● What the task asks: If a line below contains the word "generator", count it; give only the total.

Stored records
--- START ---

-- ==== Sys2Proof/Machine/Motion.lean ====
section
/-! DEFINITION. The generator of an axis (chapter 4): moves, stops, gearing, cams, shifts, homing, and its commands. -/

namespace Sys2Proof.Machine
open R

/-! ### Limits and state -/

/-- V, A, D, J in 2^-80 units as the registers hold them, unsigned Q40.24 (R133). -/
def limRegs (s : State) (n : Nat) : List Nat :=
  [rd64 s (PF_V_LIM n), rd64 s (PF_A_LIM n), rd64 s (PF_D_LIM n), rd64 s (PF_J_LIM n)]
def limFx (l : List Nat) : List Int := l.map fun x => Int.ofNat x * 2 ^ 56
def limD (s : State) (n : Nat) : Int := (rd64 s (PF_D_LIM n) : Int) * 2 ^ 56
def limJ (s : State) (n : Nat) : Int := (rd64 s (PF_J_LIM n) : Int) * 2 ^ 56

/-- The virtual limits act: LIM_EN and POS_VALID (R153). -/
def bounded (s : State) (n : Nat) : Bool :=
  fbit s (PF_CTRL n) PF_CTRL_LIM_EN && fbit s (PF_STATUS n) PF_STATUS_POS_VALID
def pMin (s : State) (n : Nat) : Int := sx 64 (rd64 s (PF_MIN n))
def pMax (s : State) (n : Nat) : Int := sx 64 (rd64 s (PF_MAX n))
def outside (s : State) (n : Nat) (p : Int) : Bool := bounded s n && (decide (p < pMin s n) || decide (pMax s n < p))

/-- Change a generator. -/
def modGen (n : Nat) (f : Gen → Gen) (s : State) : State := s.setGen n (f (s.gen n))

/-- Coupled: GEAR or CAM. -/
def coupled (s : State) (n : Nat) : Bool := gmode s n == 2 || gmode s n == 3

/-- The coupling ends; the shift reached so far stays in p_gen and the rest is dropped (R179). -/
def endCoupling (n : Nat) (s : State) : State :=
  let s := modGen n (fun g => { g with cpl := none, trk := none, shift := {} }) s
  let s := { s with mot.win := tset [] s.mot.win n [] }
  fput s (PF_STATUS n) PF_STATUS_SH_ACT false

/-- A stop is made as QSTOP while D_LIM or J_LIM is 0 (R149). -/
def noJerkStop (s : State) (n : Nat) : Bool := rd64 s (PF_D_LIM n) == 0 || rd64 s (PF_J_LIM n) == 0

/-- Code 0x0705: a stop made as QSTOP (R149). -/
def substituted (n : Nat) (s : State) : State := sediment 7 sevWarn 0x0705 n s

/-- The plan of a stop from the present state, PF_STOP_POS published (R147); without a jerk limit the quick stop (R149). -/
def stopPlan (n : Nat) (s : State) : State :=
  let g := s.gen n
  let ts := tsOf s n
  if noJerkStop s n then substituted n (modGen n (fun g => { g with plan := none, quick := true }) s)
  else
    let pl := planStop g.p (velFx ts g.v) (accFx ts g.a) (limD s n) (limJ s n)
    wr64 (modGen n (fun g => { g with plan := some pl, quick := false }) s) (PF_STOP_POS n) pl.target

/-- Rest: the next mode after a stop (R147). -/
def afterStop (n : Nat) (s : State) : State :=
  let s := modGen n (fun g => { g with plan := none, quick := false }) s
  setGmode n (if (s.gen n).queue = [] then 0 else 1) s

/-- Homing aborts with a cause of Table 4.7; its stop runs in STOPPING (R161). -/
def homeAbort (n code : Nat) (s : State) : State :=
  let s := fset (fset s (PF_HOME_STATUS n) PF_HOME_STATUS_STATE 7) (PF_HOME_STATUS n) PF_HOME_STATUS_CAUSE code
  pfEvent n 7 none (sediment 7 sevWarn (0x0400 + code) n (fput s (PF_HOME_STATUS n) PF_HOME_STATUS_HOMED false))
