-- ==== Sys2Proof/Machine/NetRx.lean ====
section
/-! DEFINITION. The cycle matrix, copy selection, feedback and the command frames (sections 8.4, 8.5, 9.1 to 9.3, 9.5). -/

namespace Sys2Proof.Machine
open R

/-! ### Schedule (R315 to R318) -/

/-- Round length 2^RLOG; values above 6 act as 6. -/
def rlog (s : State) : Nat := min 6 (fget s NET_CFG NET_CFG_RLOG)

/-- Round index of the present basic cycle. -/
def roundIdx (s : State) : Nat := fget s TIME_CYC TIME_CYC_ROUND

/-- Show a CYC and its round index (R315). -/
def setCyc (c : Nat) (s : State) : State :=
  fset (fset s TIME_CYC TIME_CYC_CYC c) TIME_CYC TIME_CYC_ROUND (c % 2 ^ 16 % 2 ^ rlog s)

/-- Fields of a schedule-table entry (Table 9.1). -/
structure SEnt where
  kind : Nat
  plog : Nat
  phase : Nat
  start : Nat
  node : Nat
  ax : Nat
  train : Nat
  span : Nat
  guard : Nat
  apply : Nat
  link : Nat
  bofs : Int

/-- A schedule-table entry from its four words. -/
def entOf (w : Nat → Word) : SEnt :=
  { kind := wField (w 0) 31 28, plog := wField (w 0) 27 25, phase := wField (w 0) 24 19, start := wField (w 0) 17 0,
    node := wField (w 1) 31 24, ax := wField (w 1) 23 20, train := wField (w 1) 19 18, span := wField (w 1) 17 0,
    guard := wField (w 2) 31 24, apply := wField (w 2) 15 0, link := wField (w 3) 31 22, bofs := sx 16 (wField (w 3) 15 0) }

/-- Entry i of segment g. -/
def schedEnt (s : State) (g i : Nat) : SEnt := entOf fun w => rd s (SCHED_TABLE g (4 * i + w))

/-- The number of entries the loaded table of a segment lists. -/
def schedLen (s : State) (g : Nat) : Nat :=
  match s.net.gen with
  | some x => (x.tables.find? (·.1 == g)).elim 0 fun t => min 1024 ((t.2.length + 3) / 4)
  | none => 0

/-- An entry is active in the present basic cycle (R318). -/
def entActive (s : State) (e : SEnt) : Bool := e.kind != 0 && roundIdx s % 2 ^ e.plog == e.phase

/-- The active entries of a kind. -/
def activeEnts (s : State) (g kind : Nat) : List SEnt :=
  ((List.range (schedLen s g)).map (schedEnt s g)).filter fun e => e.kind == kind && entActive s e

/-- Frame time of a slot in ns: SPAN less the minimum gap on channel A (R320). -/
def frameTime (s : State) (g : Nat) (e : SEnt) : Nat :=
  e.span - ((if compactNow s (2 * g) then 2 else 12) * byteTenths s (2 * g)) / 10

/-! ### Copies (R304 to R306) -/

/-- The further field two copies agree in (R304). -/
def copyKey (typ : Nat) (pay : List (BitVec 8)) : List (BitVec 8) :=
  if typ = tREF || typ = tFEEDBACK then pay.take 2
  else if typ = tTRAIN then pay.take 3
  else if typ = tDIRECT then (pay.drop 1).take 3
  else if typ = tPOLL || typ = tSVC then (pay.drop 1).take 1
  else pay

/-- The payload R306 compares: a REF's without CORR (R347). -/
def copyBody (typ : Nat) (pay : List (BitVec 8)) : List (BitVec 8) :=
  if typ = tREF then pay.take 16 ++ pay.drop 20 else pay

/-- The header R306 compares, CH excluded. -/
def copyHdr (r : Rx) : Nat := r.ver.toNat * 2 ^ 16 + r.pay.length * 8 + r.dirn.toNat * 4 + r.req.toNat * 2 + r.alert.toNat

/-- Select between the copies of a line frame (R305, R306): true for the first copy. -/
def selectCopy (typ : Nat) (r : Rx) (s : State) : Bool × State :=
  let p := r.port.n
  let g := p / 2
  let now := instant s r.last
  let live := (s.seg g).copies.filter fun c => decide (now - c.t ≤ (tb s : Int) * 256)
  let chB := p % 2 == 1
  let key := copyKey typ r.pay
  match live.find? fun c => c.typ == typ && c.src == r.src.toNat && c.key == key && c.chB != chB with
  | some c =>
    let s := s.setSeg g { s.seg g with copies := live.filter (· != c) }
    let s := wrN s (LATER p) (rdN s (LATER p) + 1)
    if c.hdr = copyHdr r && copyBody typ c.pay == copyBody typ r.pay then (false, s)
    else
      (false, sediment 5 sevWarn 0x0706 (p * 2 ^ 16 + typ * 2 ^ 8 + r.src.toNat)
        (wrN s (MISMATCH_CNT p) (rdN s (MISMATCH_CNT p) + 1)))
  | none =>
    let c : Copy := { typ := typ, src := r.src.toNat, key := key, chB := chB, hdr := copyHdr r, pay := r.pay, t := now }
    (true, wrN (s.setSeg g { s.seg g with copies := live ++ [c] }) (FIRST p) (rdN s (FIRST p) + 1))
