/-- A link comes up, falls back and goes down. LINK_START, LINK_SYNC, LINK_SYNC_TIMEOUT, LINK_FALLBACK, LINK_ADV_TIMEOUT, LINK_RATE_SWITCH, LINK_LOST, RETRY and MIR_RETRY: the state, version and flags of the port each leaves in its state, and its frame. Rests on: spec/08_network_links_frames.md (R290, R291, R292, R293). -/
def Obligations.LinkBringUpActs : Prop :=
  (∀ (p : NetPort) (s : State), lstate s p.n = 0 → fbit s (R.PORT_CTRL p.n) R.PORT_CTRL_EN = true → (s.link p.n).hold = false →
    ∃ t, exec (.linkStart p) s = .next t ∧ lstate t p.n = 1 ∧ regsOnly (fun a => (∃ i, a = R.PORT_STATUS i)) s t ∧ onlyParts [.netLink] s t) ∧
  (∀ (p : NetPort) (s : State), lstate s p.n = 1 → ∃ t, exec (.linkSync p) s = .next t ∧ lstate t p.n = 2 ∧ regsOnly (fun a => (∃ i, a = R.PORT_STATUS i)) s t ∧ onlyParts [.netLink] s t) ∧
  (∀ (p : NetPort) (s : State), lstate s p.n = 4 → ∃ t, exec (.linkSync p) s = .next t ∧ lstate t p.n = 5 ∧ regsOnly (fun a => (∃ i, a = R.PORT_STATUS i)) s t ∧ onlyParts [.netLink] s t) ∧
  (∀ (p : NetPort) (s : State), lstate s p.n = 1 → ∃ t, exec (.linkSyncTimeout p) s = .next t ∧ lstate t p.n = 0 ∧
      fget t (R.PORT_STATUS p.n) R.PORT_STATUS_VER = 0 ∧ regsOnly (fun a => sedAny a ∨ a = R.NET_STATE ∨ (∃ i, a = R.PORT_STATUS i) ∨ a = R.PAIR_STATUS) s t ∧ onlyParts (sedParts.append [.netLink, .netSeg]) s t) ∧
  (∀ (p : NetPort) (s : State), lstate s p.n = 4 → p ≠ .mir → hopOk s p.n 1 = true → ∃ t, exec (.linkSyncTimeout p) s = .next t ∧ lstate t p.n = 6 ∧
      fget t (R.PORT_STATUS p.n) R.PORT_STATUS_VER = 1 ∧ fbit t (R.PORT_STATUS p.n) R.PORT_STATUS_FALLBACK = true ∧ regsOnly (fun a => sedAny a ∨ a = R.NET_STATE ∨ (∃ i, a = R.PORT_STATUS i) ∨ a = R.PAIR_STATUS) s t ∧ onlyParts (sedParts.append [.netLink, .netSeg]) s t) ∧
  (∀ (p : NetPort) (s : State), lstate s p.n = 4 ∨ lstate s p.n = 5 → p ≠ .mir → hopOk s p.n 1 = true → ∃ t, exec (.linkFallback p) s = .next t ∧ lstate t p.n = 6 ∧
      fget t (R.PORT_STATUS p.n) R.PORT_STATUS_VER = 1 ∧ fbit t (R.PORT_STATUS p.n) R.PORT_STATUS_FALLBACK = true ∧ regsOnly (fun a => sedAny a ∨ a = R.NET_STATE ∨ (∃ i, a = R.PORT_STATUS i) ∨ a = R.PAIR_STATUS) s t ∧ onlyParts (sedParts.append [.netLink, .netSeg]) s t) ∧
  (∀ (s : State), lstate s 4 = 4 ∨ lstate s 4 = 5 → ∃ t, exec (.linkFallback .mir) s = .next t ∧ lstate t 4 = 0 ∧ (t.link 4).hold = true ∧ regsOnly (fun a => sedAny a ∨ a = R.NET_STATE ∨ (∃ i, a = R.PORT_STATUS i) ∨ a = R.PAIR_STATUS) s t ∧ onlyParts (sedParts.append [.netLink, .netSeg]) s t) ∧
  (∀ (p : NetPort) (s : State), lstate s p.n = 2 → ∃ t, exec (.linkAdvTimeout p) s = .next t ∧ lstate t p.n = 0 ∧ regsOnly (fun a => sedAny a ∨ (∃ i, a = R.PORT_STATUS i) ∨ a = R.PAIR_STATUS) s t ∧ onlyParts (sedParts.append [.netLink]) s t) ∧
  (∀ (p : NetPort) (s : State), lstate s p.n = 3 → (s.link p.n).swRx = true → 2 ≤ (s.link p.n).swTx →
    ∃ t, exec (.linkRateSwitch p) s = .next t ∧ lstate t p.n = 4 ∧ regsOnly (fun a => (∃ i, a = R.PORT_STATUS i)) s t ∧ onlyParts [] s t) ∧
  (∀ (p : NetPort) (s : State), 2 ≤ lstate s p.n → ∃ t, exec (.linkLost p) s = .next t ∧ lstate t p.n = 0 ∧
      fbit t (R.PORT_STATUS p.n) R.PORT_STATUS_LINKDROP = true ∧ regsOnly (fun a => sedAny a ∨ (∃ i, a = R.PORT_STATUS i) ∨ (∃ i, a = R.DROPS i) ∨ a = R.PAIR_STATUS) s t ∧ onlyParts (sedParts.append [.netLink]) s t) ∧
  (∀ (w : Who) (p : NetPort) (s : State), accepted s w (R.PORT_CMD p.n) 1 → ∃ t, exec (.retry w p) s = .next t ∧ lstate t p.n = 0 ∧
      (t.link p.n).hold = false ∧ t.host.acc = (0, 0) ∧ regsOnly (fun a => sedAny a ∨ logAddr a ∨ (∃ i, a = R.PORT_STATUS i) ∨ a = R.PAIR_STATUS) s t ∧ onlyParts (sedParts.append (logParts.append [.netLink, .hostAcc])) s t) ∧
  (∀ (s : State), lstate s 4 = 0 → fbit s (R.PORT_CTRL 4) R.PORT_CTRL_EN = true → (s.link 4).hold = true →
    ∃ t, exec .mirRetry s = .next t ∧ lstate t 4 = 1 ∧ (t.link 4).hold = false ∧ regsOnly (fun a => (∃ i, a = R.PORT_STATUS i)) s t ∧ onlyParts [.netLink] s t)

/-- Link frames, bad frames, feedback and trains. LINK_FRAME_TX, LINK_RX, FRAME_RX_INVALID, FEEDBACK_RX, FEEDBACK_WINDOW_END, FBMISS, TRAIN_TX and DIRECT_TX: the frame sent, the counter moved, the count of missing frames, the command handed over, and the stated frames. Rests on: spec/08_network_links_frames.md (R290, R299, R300, R302); spec/09_network_cycle_time.md (R323, R324, R329, R331). -/
def Obligations.LinkFramesAct : Prop :=
  (∀ (p : NetPort) (s : State), lstate s p.n = 2 ∨ lstate s p.n = 5 → ∃ t, exec (.linkFrameTx p) s = .next t ∧
      (t.link p.n).tx = some (stdFrame 0xFD (haddr s) 0x88B5 (halomHdr tLINK 2 (haddr s) (linkPay s p.n false).length (haddr s % 2 == 1) (p.n % 2 == 1)) (linkPay s p.n false)) ∧
      rd t (R.TX_FRAMES p.n) = rd s (R.TX_FRAMES p.n) + 1 ∧ regsOnly (fun a => (∃ i, a = R.TX_FRAMES i)) s t ∧ onlyParts [.netLink] s t) ∧
  (∀ (p : NetPort) (s : State), lstate s p.n = 3 → ((s.link p.n).swRx = false ∨ (s.link p.n).swTx < 2) → ∃ t, exec (.linkFrameTx p) s = .next t ∧
      (t.link p.n).swTx = (s.link p.n).swTx + 1 ∧ regsOnly (fun a => (∃ i, a = R.TX_FRAMES i)) s t ∧ onlyParts [.netLink] s t) ∧
  (∀ (p : NetPort) (mv fl : BitVec 8) (et : BitVec 16) (sn : Word) (pid : BitVec 8) (s : State), lstate s p.n = 2 → (s.link p.n).eq = 2 →
      (s.link p.n).last = some (mv.toNat, sn.toNat, pid.toNat) → maxVer s p.n = 2 → 2 ≤ mv.toNat →
    ∃ t, exec (.linkRx p mv fl et sn pid) s = .next t ∧ lstate t p.n = 3 ∧ rd t (R.PORT_PARTNER p.n) = sn ∧ regsOnly (fun a => a = R.NET_STATE ∨ (∃ i, a = R.PORT_STATUS i) ∨ (∃ i, a = R.PORT_PARTNER i)) s t ∧ onlyParts [.netLink, .netSeg] s t) ∧
  (∀ (p : NetPort) (mv fl : BitVec 8) (et : BitVec 16) (sn : Word) (pid : BitVec 8) (s : State), lstate s p.n = 2 → (s.link p.n).eq < 2 →
    ∃ t, exec (.linkRx p mv fl et sn pid) s = .next t ∧ lstate t p.n = 2 ∧ rd t (R.PORT_PARTNER p.n) = sn ∧ regsOnly (fun a => a = R.NET_STATE ∨ (∃ i, a = R.PORT_STATUS i) ∨ (∃ i, a = R.PORT_PARTNER i)) s t ∧ onlyParts [.netLink, .netSeg] s t) ∧
  (∀ (p : NetPort) (s : State), 2 ≤ lstate s p.n → ∃ t, exec (.frameRxInvalid p .crc) s = .next t ∧ rd t (R.RX_CRC p.n) = rd s (R.RX_CRC p.n) + 1 ∧
      regsOnly (fun a => sedAny a ∨ (∃ i, a = R.PORT_STATUS i) ∨ (∃ i, a = R.RX_CRC i) ∨ (∃ i, a = R.RX_LEN i) ∨ (∃ i, a = R.RX_UNK i) ∨ (∃ i, a = R.CODE_VIOL i)) s t ∧ onlyParts sedParts s t) ∧
  (∀ (p : NetPort) (s : State), 2 ≤ lstate s p.n → ∃ t, exec (.frameRxInvalid p .codeViol) s = .next t ∧ rd t (R.CODE_VIOL p.n) = rd s (R.CODE_VIOL p.n) + 1 ∧
      fbit t (R.PORT_STATUS p.n) R.PORT_STATUS_CODEERR = true ∧ regsOnly (fun a => sedAny a ∨ (∃ i, a = R.PORT_STATUS i) ∨ (∃ i, a = R.RX_CRC i) ∨ (∃ i, a = R.RX_LEN i) ∨ (∃ i, a = R.RX_UNK i) ∨ (∃ i, a = R.CODE_VIOL i)) s t ∧ onlyParts sedParts s t) ∧
  (∀ (p : NetPort) (f : RxFail) (s : State), lstate s p.n < 2 → exec (.frameRxInvalid p f) s = .next s) ∧
  (∀ (r : Rx) (s : State), rxOpen s r.port = true → fbLenOk r.pay = false → ∃ t, exec (.feedbackRx r) s = .next t ∧
      rd t (R.RX_LEN r.port.n) = rd s (R.RX_LEN r.port.n) + 1 ∧ t.node = s.node) ∧
  (∀ (g : Bool) (i : BitVec 10) (s : State), (schedEnt s g.toNat i.toNat).kind = 4 → entActive s (schedEnt s g.toNat i.toNat) = true →
      segState s g.toNat = 6 ∨ segState s g.toNat = 7 → (schedEnt s g.toNat i.toNat).node < 128 →
    ∃ t, exec (.feedbackWindowEnd g i) s = .next t ∧ (t.node (schedEnt s g.toNat i.toNat).node).used = false ∧
      (t.node (schedEnt s g.toNat i.toNat).node).miss =
        (if (s.node (schedEnt s g.toNat i.toNat).node).onA || (s.node (schedEnt s g.toNat i.toNat).node).onB then 0
          else (s.node (schedEnt s g.toNat i.toNat).node).miss + 1)) ∧
  (∀ (n : Axis) (s : State), fbmN s ≤ (s.fb n.toNat).miss → (s.axl n.toNat).causes.testBit 2 = false → reactionOf s n.toNat 3 = 3 →
      fget s (R.AX_STATUS n.toNat) R.AX_STATUS_REACT < 4 →
    ∃ t, exec (.fbmiss n) s = .next t ∧ (t.axl n.toNat).causes.testBit 2 = true ∧ regsOnly (fun a => sedAny a ∨ (∃ i j, a = R.STATE_TILE i j) ∨ (∃ i, a = R.AX_STATUS i) ∨ (∃ i, a = R.AX_FAULT i) ∨ (∃ i, a = R.PF_STATUS i) ∨ (∃ i j, a = R.PF_POS i j) ∨ (∃ i j, a = R.PF_VEL i j) ∨ (∃ i, a = R.PF_HOME_STATUS i)) s t ∧ onlyParts (sedParts.append [.lawAx, .motGen]) s t) ∧
  (∀ (g : Bool) (i : BitVec 10) (s : State), (schedEnt s g.toNat i.toNat).kind = 2 → entActive s (schedEnt s g.toNat i.toNat) = true →
      segState s g.toNat = 7 → ∀ u, setNow (s.time.start + (schedEnt s g.toNat i.toNat).start) s = u →
      trainAxes u g.toNat (schedEnt s g.toNat i.toNat).train = [] → txEnable u = true → lstate u (2 * g.toNat) = 6 → compactNow u (2 * g.toNat) = true → allHn2 u (2 * g.toNat) = true →
    ∃ t, exec (.trainTx g i) s = .next t ∧ (t.link (2 * g.toNat)).tx =
        some (compactFrame (halomHdr tTRAIN 2 (haddr u) 4 (farEnd u) false) (beOf 2 (cycNow u) ++ beOf 1 (schedEnt s g.toNat i.toNat).train ++ beOf 1 0))) ∧
  (∀ (n : Axis) (at' : Nat) (s : State), (s.axn n.toNat).done = false → exec (.directTx n at') s = .next s) ∧
  (∀ (n : Axis) (at' g nd ax cyc : Nat) (tm : Int) (ms : Bool) (s : State), (s.axn n.toNat).done = true → (s.ctx n.toNat).cls = 0 →
      (s.ctx n.toNat).node = some (g, nd, ax) → (s.axn n.toNat).rel = some (cyc, tm, ms) → segState s g = 7 →
    ∃ t, exec (.directTx n at') s = .next t ∧ (t.axn n.toNat).done = false ∧ (t.axn n.toNat).rel = none ∧
      ∃ ctl body, (t.axn n.toNat).cmd = some { cyc := cyc, ctl := ctl, body := body })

--- END ---

● Answer to this exercise: 2